===== Dataset records =====

-- ==== Sys2Proof/Machine/StatePlan.lean ====
section
/-! DEFINITION. State of chapters 0 and 1: the operating mode, the running plan, the sluice crossbar and a live
amendment. -/

namespace Sys2Proof.Machine

/-- The part of the operating mode that excludes every other part (R4, R6). Service, Ceremony, Degraded and Quiesce
share the phase `service`; R5 says which of them GLB_MODE reports. -/
inductive Phase where
  | off
  | reset
  | boot
  | planLoad
  | mirrorSync
  | service
  | alarmHold
  | holdUp
  | diagnostic
  deriving DecidableEq, Repr

/-- The three product variants of R545. -/
inductive Variant where
  | ky4800A
  | ky4800N
  | ky4200A
  deriving DecidableEq, Repr

/-- STATE of a furrow, spread unit or hash lane, as CFB_SLU_UNITn reports it (R61). -/
inductive UnitState where
  | unassigned
  | owned
  | leaving
  | draining
  | scrubbing
  | scrubbed
  | fenced
  deriving DecidableEq, Repr

/-- One unit of CFB_SLU_UNITn: 0 to 19 are F0 to F19, 20 to 23 SU0 to SU3, 24 to 39 H0 to H15 (R61). `assigned`
says whether the plan gives the unit an owner: what a fenced unit returns to. -/
structure SluUnit where
  owner    : Byte
  role     : Byte
  assigned : Bool
  state    : UnitState
  deriving DecidableEq, Repr

/-- A TENANTS entry (R29), with the defaults of its zero fields already filled in. -/
structure TenantEntry where
  tenant         : Byte
  storage        : Bool
  payment        : Bool
  programs       : Bool
  remoteOfficers : Bool
  vfFirst        : Nat
  vfCount        : Nat
  epochUs        : Nat
  flowFirst      : Nat
  flowCount      : Nat
  keyrecQuota    : Nat
  sessionQuota   : Nat
  channelQuota   : Nat
  segMax         : Nat
  gcmMax         : Nat
  deriving DecidableEq, Repr

/-- A UNITS entry (R31), its unit numbered as CFB_SLU_UNITn. -/
structure UnitEntry where
  unitNo : Nat
  owner  : Byte
  role   : Byte
  deriving DecidableEq, Repr

/-- An engine entry of the PKE section (R33). -/
structure PkeEntry where
  engine : Nat
  pinned : Bool
  fused  : Bool
  owner  : Byte
  slotL  : Nat
  longOk : Bool
  deriving DecidableEq, Repr

/-- A window entry of the PKE section (R33). -/
structure PkeWindow where
  engine    : Nat
  tenant    : Byte
  firstSlot : Nat
  slotCount : Nat
  deriving DecidableEq, Repr

/-- An HBM entry (R35). -/
structure HbmEntry where
  base     : Nat
  sizeLog2 : Nat
  owner    : Byte
  purpose  : Nat
  deriving DecidableEq, Repr

/-- A HEADGATES entry (R37). -/
structure Headgate where
  index   : Nat
  port    : Nat
  subPort : Nat
  ipv6    : Bool
  enabled : Bool
  dstAddr : List Byte
  dport   : Nat
  tenant  : Byte
  cls     : Nat
  chan    : Nat
  weir    : Option Nat
  deriving DecidableEq, Repr

/-- A WEIRS entry (R37). -/
structure Weir where
  index     : Nat
  perChan   : Bool
  tenant    : Byte
  rateMbps  : Nat
  burst     : Nat
  chan      : Nat
  deriving DecidableEq, Repr

/-- A DSPCLASS entry (R39). -/
structure DspClass where
  cls       : Nat
  listFirst : Nat
  listCount : Nat
  weight    : Nat
  coreCap   : Nat
  deriving DecidableEq, Repr

/-- A protection-unit region (R391). -/
structure Region where
  base     : Nat
  sizeLog2 : Nat
  permR    : Bool
  permW    : Bool
  permX    : Bool
  permA    : Bool
  tag      : Byte
  tagValid : Bool
  valid    : Bool
  deriving DecidableEq, Repr

/-- A PUREGIONS entry (R40). -/
structure PuEntry where
  coreSet : Bool
  who     : Nat
  region  : Nat
  value   : Region
  deriving DecidableEq, Repr

/-- A SENTINEL entry (R42); instance 0xFF means every instance. -/
structure SentinelEntry where
  cls      : Nat
  inst     : Nat
  param    : Nat
  value    : Nat
  deriving DecidableEq, Repr

/-- The running plan (R43, R44) as Plan Load applied it and amendments changed it. -/
structure Plan where
  tenants   : List TenantEntry
  pke       : List PkeEntry
  windows   : List PkeWindow
  hbm       : List HbmEntry
  headgates : List Headgate
  weirs     : List Weir
  classes   : List DspClass
  regions   : List PuEntry
  sentinel  : List SentinelEntry
  deriving DecidableEq, Repr

/-- The header, directory and sections of a parsed plan image (R24 to R27). A section is absent (`none`) where the
directory holds no entry of its type; `dirIndex` gives the directory index of each present type. -/
structure Image where
  kind          : Nat
  serial        : DWord
  amendSeq      : Word
  opkeyFp       : List Byte
  deviceId      : DWord
  drainFrames   : Nat
  drainTimeout  : Nat
  digest        : List Byte
  dirIndex      : List (Nat × Nat)
  tenants       : List TenantEntry
  units         : Option (List UnitEntry)
  pke           : List PkeEntry
  windows       : List PkeWindow
  hbm           : List HbmEntry
  headgates     : List Headgate
  weirs         : List Weir
  classes       : Option (List DspClass)
  regions       : List PuEntry
  sentinel      : List SentinelEntry
  sluice        : List (BitVec 16)
  sluiceDrain   : Option (List (BitVec 16))
  deriving DecidableEq, Repr

/-- The installed-plan record of the vault store (R18). -/
structure PlanRecord where
  serial      : DWord
  digest      : List Byte
  fingerprint : List Byte
  deriving DecidableEq, Repr

/-- The plan registers of GLB and the running plan (R60). -/
structure PlanState where
  running    : Plan
  serial     : DWord
  digest     : List Byte
  result     : BitVec 4
  empty      : Bool
  waiting    : Bool
  failSection : Byte
  failEntry  : Word
  amendSeq   : Word
  /-- An image read that GLB_PLAN_GO started is outstanding (R43). -/
  reading    : Bool
  deriving DecidableEq, Repr

/-- How far a live amendment has come (R56, R57). -/
inductive AmendStage where
  | waitClaims
  | drainCheck
  | drainSwap
  | drainFrames
  | waitBusy
  | scrubbing
  | finalCheck
  | finalSwap
  | rollbackCheck
  | rollbackSwap
  deriving DecidableEq, Repr

/-- The owner and role that an amendment takes a unit from and gives it (R56). -/
structure UnitChange where
  unitNo   : Nat
  oldOwner : Byte
  oldRole  : Byte
  newOwner : Byte
  newRole  : Byte
  deriving DecidableEq, Repr

/-- The amendment in progress (R56): its item, its image, the changed units, the table that a rollback restores,
whether the drain table has gone live, and the status that a rollback completes with. -/
structure Amendment where
  item       : Nat
  image      : Image
  changes    : List UnitChange
  stage      : AmendStage
  drainLive  : Bool
  preTable   : List (BitVec 16)
  failStatus : BitVec 16
  deriving DecidableEq, Repr

/-- The sluice crossbar (R45 to R53, R61). A bank is the list of its 32,768 entries; the empty list stands for a bank
filled with 0x003F. `frameBase` is the tick at which bank A became active at Plan Load. -/
structure SluiceState where
  bankA       : List (BitVec 16)
  bankB       : List (BitVec 16)
  activeB     : Bool
  checking    : Bool
  swapPending : Bool
  halted      : Bool
  frameBase   : Nat
  swaps       : Word
  units       : List SluUnit
  /-- Units that a rollback left in scrubbing (R57, R58): they become owned when their scrub ends. -/
  lateScrubs  : List Nat
  amend       : Option Amendment
  deriving DecidableEq, Repr

end Sys2Proof.Machine
end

=====

• **Instructions to follow**: After going through the entries, say how many lines contain the string "DWord". Nothing else belongs in the reply.

• **Answer**: 4